_Directions for this task_: Search the data below for the string "placed". Extract every line that contains it.

(Items from a dataset)

══════

-- ==== Sys2Proof/Machine/Fcr.lean ====
section
/-!
DEFINITION. Fault collection: reactions, the first-error record, escalation, fences and their return, HALT, and the FCR page (R368
to R385, R453).
-/

namespace Sys2Proof.Machine

/-! ## HALT escalation (R372, R381) -/

/-- A source signals HALT escalation to CRM. -/
def Block.haltSignal (b : Block) (src unit : Nat) : Block :=
  let b := if b.fcr.haltBy.contains (src, unit) then b else { b with fcr := { b.fcr with haltBy := b.fcr.haltBy ++ [(src, unit)] } }
  let b := if b.on FCR.HALT_CAUSE_PENDING then b
    else ((b.put FCR.HALT_CAUSE_SOURCE src).put FCR.HALT_CAUSE_UNIT unit).put FCR.HALT_CAUSE_PENDING 1
  ({ b with crm := { b.crm with haltReq := true } }.evt 0x12 2).overridesChanged

/-! ## Fences (R377 to R379) -/

/-- The bit of a unit in its fence map. -/
def unitBit (p : Nat) : Option Fld :=
  if p = 9 then some ⟨FCR.FENCE_MAP_MISC, 0, 1⟩
  else if p = 5 then some ⟨FCR.FENCE_MAP_MISC, 1, 1⟩
  else if p = 6 then some ⟨FCR.FENCE_MAP_MISC, 2, 1⟩
  else if p = 7 then some ⟨FCR.FENCE_MAP_MISC, 3, 1⟩
  else if p = 8 then some ⟨FCR.FENCE_MAP_MISC, 4, 1⟩
  else if p = 0xB then some ⟨FCR.FENCE_MAP_MISC, 5, 1⟩
  else if p = 0xD then some ⟨FCR.FENCE_MAP_MISC, 6, 1⟩
  else if 0x1E0 ≤ p ∧ p < 0x1E8 then some ⟨FCR.FENCE_MAP_MISC, 8 + (p - 0x1E0), 1⟩
  else if 0xB0 ≤ p ∧ p < 0xD0 then some ⟨FCR.FENCE_MAP_SC, p - 0xB0, 1⟩
  else if 0x78 ≤ p ∧ p < 0x90 then some ⟨FCR.FENCE_MAP_FB, p - 0x78, 1⟩
  else none

def Block.unitFlag (b : Block) (p : Nat) (v : Bool) : Block :=
  match unitBit p with
  | some f => b.flag f v
  | none => b

/-- A bank is seized from the unit at page `p`, 0 for the host (R378). -/
def Block.seizeFrom (b : Block) (p n : Nat) : Block :=
  let b := (b.sesBankLost n).seize n
  { b with fcr := { b.fcr with seizedFrom := Tab.set 0 b.fcr.seizedFrom n p } }

/-- Every bank of an owner is seized. -/
def Block.seizeAll (b : Block) (p owner : Nat) : Block :=
  b.each ((List.range 44).filter (fun n => b.bankOwner n == owner)) (fun b n => b.seizeFrom p n)

/-- A queued command of mailbox 1 is discarded (R377). -/
def Block.dropQueued (b : Block) : Block :=
  if (b.mbx 1).stage = .queued then ((b.setMbx 1 {}).put CFU.MBX_RESULT_QUEUED 0 0 1).put CFU.MBX_RESULT_BUSY 0 0 1 else b

/-- What the fence means for each unit; its page already shows it (R377). -/
def Block.fenceEffect (b : Block) (p src : Nat) : Block :=
  if p = 9 then ({ b.spuReset.dropQueued with spuPush := [], spuPop := none }).freezeFenced src
  else if p = 5 then { (b.put XSP.STAT_BUSY 0).put XSP.STAT_SW_WAIT 0 with xsp := {} }
  else if p = 6 then ({ b with eth := { dead := b.eth.dead } }).freezeFenced src
  else if p = 7 ∨ p = 8 then (b.setCan (p - 7) { b.can (p - 7) with tx := none, recovering := false }).freezeFenced src
  else if p = 0xB then (b.freezeFenced src).seizeAll 0xB 2
  else if p = 0xD then (b.each (List.range 4) (fun b s => b.sesAbort s 3)).seizeAll 0xD 3
  else if 0x1E0 ≤ p then b.engineFenced (p - 0x1E0)
  else if 0xB0 ≤ p then
    let k := p - 0xB0
    (b.setConv k []).legsFault [2 * k, 2 * k + 1] 2
  else if 0x78 ≤ p then b.fbValid (p - 0x78)
  else b

/-- The outcome of a request to fence or return a unit. -/
def Block.fenceAnswer (b : Block) (code unit : Nat) : Block :=
  ((b.put FCR.FENCE_RES_CODE code).put FCR.FENCE_RES_UNIT unit).wrapInc FCR.FENCE_RES_SEQ

/-- A source fences the unit at page `p`: its pages are frozen as they stand, its ports cut, what it held taken back. A unit that
is already fenced stays so; a return that runs ends with RETURN_FAILED (R377, R380). -/
def Block.fenceUnit (b : Block) (p src unit : Nat) : Block :=
  if !b.unitPages.contains p then b
  else if b.fenced p then
    if b.fcr.unfence = some p then
      let b := { b with fcr := { b.fcr with unfence := none, fencedBy := b.fcr.fencedBy ++ [(p, src, unit)] } }
      ((b.put FCR.FENCE_RES_BUSY 0).fenceAnswer 9 p).evt 0x12 3
    else b
  else
    let image := b.pageImage p
    let b := { b with
      snap := image.foldl (fun (t : Tab Word) (x : Nat × Word) => Tab.set 0 t x.1 x.2) b.snap
      fcr := { b.fcr with fencedBy := b.fcr.fencedBy ++ [(p, src, unit)] } }
    let b := (b.put HDR.PAGE_STAT_FENCED 1 p).put HDR.PAGE_STAT_FENCE_SRC src p
    let b := ((b.unitFlag p true).evt 0x12 1).fenceEffect p src
    let most := b.get FCR.ESC_CFG_FENCE_MAX
    if most ≠ 0 ∧ b.fencedUnits.length = most then b.haltSignal src unit else b

/-- The core is released; an engine whose store failed its check is fenced before any context can be placed on it (R220). -/
def State.coreReleased (s : State) : State :=
  let t := s.coreRelease
  if s.b.crm.phase ≠ .locked then t
  else t.onBlock (fun b => b.each ((b.wires.filter (fun r => r.src == 0x1F)).map Raised.unit) (fun b p => b.fenceUnit p 0x1F p))

/-- The FENCE reaction of MEM_UNCORRECTABLE acts on the owner of the bank (R379). -/
def Block.fenceOwner (b : Block) (src unit : Nat) : Block :=
  if unit < 0x110 ∨ 0x13C ≤ unit then b
  else
    match b.bankOwner (unit - 0x110) with
    | 0 => b.fenceUnit 9 src unit
    | 1 => b.seizeFrom 0 (unit - 0x110)
    | 2 => b.fenceUnit 0xB src unit
    | 3 => b.fenceUnit 0xD src unit
    | _ => b

/-! ## AXIS_SAFE (R371, R372, R204) -/

/-- The cause of the set fault that a source is under R204, where its reaction is AXIS_SAFE. -/
def setFaultCause (src : Nat) : Option Nat :=
  if src = 0x12 ∨ src = 0x13 ∨ src = 0x16 then some 1
  else if src = 0x19 ∨ src = 0x1A then some 2
  else if src = 0x15 then some 3
  else none

/-- The axes a source names: by a leg, an axis, a feedback channel, a context, or a bus. -/
def Block.axesOf (b : Block) (src unit : Nat) : List Nat :=
  let p := unit % 0x1000
  if src = 0x17 ∨ src = 0x18 then b.liveAxes.filter (fun a => b.axBus a == unit / 0x1000)
  else if 0x20 ≤ p ∧ p < 0x60 then (b.axisOf (p - 0x20)).toList
  else if 0x60 ≤ p ∧ p < 0x78 then [p - 0x60]
  else if 0x78 ≤ p ∧ p < 0x90 then (if b.on FB.FB_STAT_ATTACHED (p - 0x78) then [b.get FB.FB_STAT_AXIS (p - 0x78)] else [])
  else if 0x140 ≤ p ∧ p < 0x1E0 ∧ b.ctxSt (p - 0x140) ≠ 0 then [b.get LC.LC_CFG_AXIS (p - 0x140)]
  else []

/-- An axis is placed under AXIS_SAFE. -/
def Block.axisSafe (b : Block) (a : Nat) : Block :=
  if b.axState a < 2 then b
  else
    let b := b.each (b.liveLegs a) (fun b leg => b.setLeg leg { b.leg leg with fcrPat := some (b.get LEG.LEG_CFG_SAFE_PAT leg) })
    b.setMap FCR.AX_SAFE_MAP_SLOT a true

def Block.reactSafe (b : Block) (src unit : Nat) : Block :=
  match setFaultCause src with
  | some c =>
    let p := unit % 0x1000
    if 0x20 ≤ p ∧ p < 0x60 then b.legsFault [p - 0x20] c
    else b.each (b.axesOf src unit) (fun b a => b.setFault a (b.axLegs a) c)
  | none => (b.each (b.axesOf src unit) Block.axisSafe).overridesChanged

/-! ## Reactions and the record (R371 to R376) -/

/-- The reaction of a source beyond the record. LEG_DRIVER_FAULT is a set fault whatever its reaction is (R204). -/
def Block.react (b : Block) (r : Raised) (code : Nat) : Block :=
  let p := r.unit % 0x1000
  let b := if r.src = 0x13 ∧ code ≠ 1 then b.reactSafe r.src r.unit else b
  match code with
  | 1 => b.reactSafe r.src r.unit
  | 2 => if r.src = 0x31 then b.fenceOwner r.src p else b.fenceUnit p r.src r.unit
  | 3 => b.put ⟨if r.src < 32 then FCR.DEGRADE_LO else if r.src < 64 then FCR.DEGRADE_HI else FCR.DEGRADE_X, r.src % 32, 1⟩ 1
  | 4 => b.haltSignal r.src r.unit
  | 5 => if 0xD0 ≤ p ∧ p < 0x110 then b.freeze (p - 0xD0) r.src else b
  | 6 => if r.src = 0x36 then b.fenceUnit p r.src r.unit else b
  | _ => b

/-- Occurrence counted for escalation; whether it receives `ESC_REACT` (R375). -/
def Block.escalate (b : Block) (src : Nat) : Bool × Block :=
  let n := b.get FCR.SRC_CFG_ESC_N 0 src
  let (k, done) := Tab.get (0, false) b.fcr.esc src
  let e := if n = 0 then (k, done) else (k + 1, done || decide (n ≤ k + 1))
  (e.2, { b with fcr := { b.fcr with esc := Tab.set (0, false) b.fcr.esc src e } })

/-- The first-error record (R373, R374). -/
def Block.firstRecord (b : Block) (r : Raised) (code : Nat) : Block :=
  let w (multi : Nat) : Word := BitVec.ofNat 32 (r.src % 2 ^ 8 + code % 8 * 2 ^ 8 + multi * 2 ^ 11 + r.master % 8 * 2 ^ 12 +
    r.access % 4 * 2 ^ 16 + r.unit % 2 ^ 9 * 2 ^ 20 + 2 ^ 31)
  if !b.on FCR.FIRST_SRC_VALID then
    (((b.wr FCR.FIRST_SRC (w 0)).wr FCR.FIRST_ADDR (BitVec.ofNat 32 (r.addr % 2 ^ 24))).stamp FCR.FIRST_TS_LO FCR.FIRST_TS_HI).evt 0x12 0
  else if b.rd FCR.FIRST_TS_LO = BitVec.ofNat 32 b.now ∧ b.rd FCR.FIRST_TS_HI = BitVec.ofNat 32 (b.now / 2 ^ 32) then
    if r.src < b.get FCR.FIRST_SRC_SOURCE then (b.wr FCR.FIRST_SRC (w 1)).wr FCR.FIRST_ADDR (BitVec.ofNat 32 (r.addr % 2 ^ 24))
    else if r.src = b.get FCR.FIRST_SRC_SOURCE then b
    else b.put FCR.FIRST_SRC_MULTI 1
  else b

/-- A handle names a live EVENT ring with FCR as its producer (R374). -/
def Block.eventRing (b : Block) (h : Nat) : Bool :=
  let n := h % 64
  b.ringCheck h == 0 && b.ringState n == 1 && b.ringType n == 2 && b.get RG.RG_ENDS_PROD n == 6

/-- The entry of an occurrence (R343, R374). -/
def Block.eventEntry (b : Block) (r : Raised) (code : Nat) : List Word :=
  [BitVec.ofNat 32 (r.src % 2 ^ 8 + r.unit % 2 ^ 9 * 2 ^ 8), BitVec.ofNat 32 b.now, BitVec.ofNat 32 (b.now / 2 ^ 32),
   BitVec.ofNat 32 (r.addr % 2 ^ 24 + r.master % 8 * 2 ^ 24 + r.access % 4 * 2 ^ 27 + code % 8 * 2 ^ 29)]

def Block.eventPush (b : Block) (r : Raised) (code : Nat) : Block :=
  let h := b.get FCR.FCR_CTL_EVT_RING
  if b.on FCR.FCR_CTL_EVT_EN && b.eventRing h then b.hwPush (h % 64) (b.eventEntry r code) else b

/-- One occurrence of a source: counted, recorded, its reaction requested. -/
def Block.occurrence (b : Block) (r : Raised) : Block :=
  let b := (b.bump FCR.SRC_CNT_COUNT FCR.SRC_CNT_OVF 0 r.src).bump FCR.ERR_TOTAL_COUNT FCR.ERR_TOTAL_OVF
  let (esc, b) := b.escalate r.src
  let code := if esc then b.get FCR.SRC_CFG_ESC_REACT 0 r.src else b.get FCR.SRC_CFG_REACT 0 r.src
  let b := if esc then b.evt 0x12 5 else b
  let b := if r.src = 0x34 then b.evt 0x12 4 else b
  let b := ((b.firstRecord r code).eventPush r code).sesFcr r.src
  let b := if r.src = 0x38 then b.shlFcrIntegrity else b
  (b.react r code).modeEvents

/-- FCR receives a source: the one at the head of a wire, or one of a unit that is not fenced (R372, R373, R377). -/
def fcrSourceRaised (r : Raised) (b : Block) : Block :=
  let known := b.wires.contains r
  let b := { b with wires := b.wires.erase r }
  if !b.running || b.mode == 5 || (srcRow r.src).isNone || (!known && b.deaf r) then b else b.occurrence r

/-! ## Sources of the SPU and of software (R369) -/

def spuLockstep (b : Block) : Block := b.raise 0x33 9

/-- The watchdog's period has passed; while the SPU is halted it does not run (R430). -/
def spuWatchdog (b : Block) : Block :=
  if b.on FCR.SPU_WDOG_EN && !b.on SEC.SEC_STAT_HALTED then b.raise 0x34 9 else b

def escWindowExpire (src : Nat) (b : Block) : Block :=
  let e := Tab.get (0, false) b.fcr.esc src
  { b with fcr := { b.fcr with esc := Tab.set (0, false) b.fcr.esc src (0, e.2) } }

/-! ## Return of a unit (R380) -/

/-- Registers of a returned page: configuration as it stood at the fence, status and counters at reset. -/
def Block.restorePage (b : Block) (p : Nat) : Block :=
  let (rs, i) := pageBody p
  rs.foldl (fun b r =>
    b.each (List.range r.cnt) (fun b j =>
      let cfg := BitVec.ofNat 32 (r.rw ||| r.rwl)
      b.wr r ((Tab.get 0 b.snap (r.addr i j) &&& cfg) ||| (r.resetW i j &&& ~~~cfg)) i j)) b

/-- What each unit does after its return. A filter whose ring was destroyed behind the fence comes back disabled (R122; DEDUCED, log entry 152). -/
def Block.returnEffect (b : Block) (p : Nat) : Block :=
  if p = 5 then { b with xsp := {} }
  else if p = 6 then
    let b := b.each ((List.range 8).filter (bit b.eth.dead)) (fun b j => b.put ETH.ETH_FLT_EN 0 0 j)
    { b with eth := { dead := b.eth.dead } }
  else if p = 7 ∨ p = 8 then
    let c := p - 7
    (b.each ((List.range 16).filter (bit (b.can c).dead)) (fun b j => b.put CAN.CAN_FLT_ID_EN 0 c j)).setCan c { dead := (b.can c).dead }
  else if p = 0xD then b.each (List.range 4) (fun b s => b.setSes s {})
  else if 0x1E0 ≤ p then b.engineBack (p - 0x1E0)
  else if 0x78 ≤ p ∧ p < 0x90 then
    let f := p - 0x78
    (((b.setFb f (b.fb f).afterReset).put FB.FB_STAT_SUSPECT 1 f).fbPx f).fbValid f
  else b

══════

_Answer space_:
/-- The core is released; an engine whose store failed its check is fenced before any context can be placed on it (R220). -/
/-- An axis is placed under AXIS_SAFE. -/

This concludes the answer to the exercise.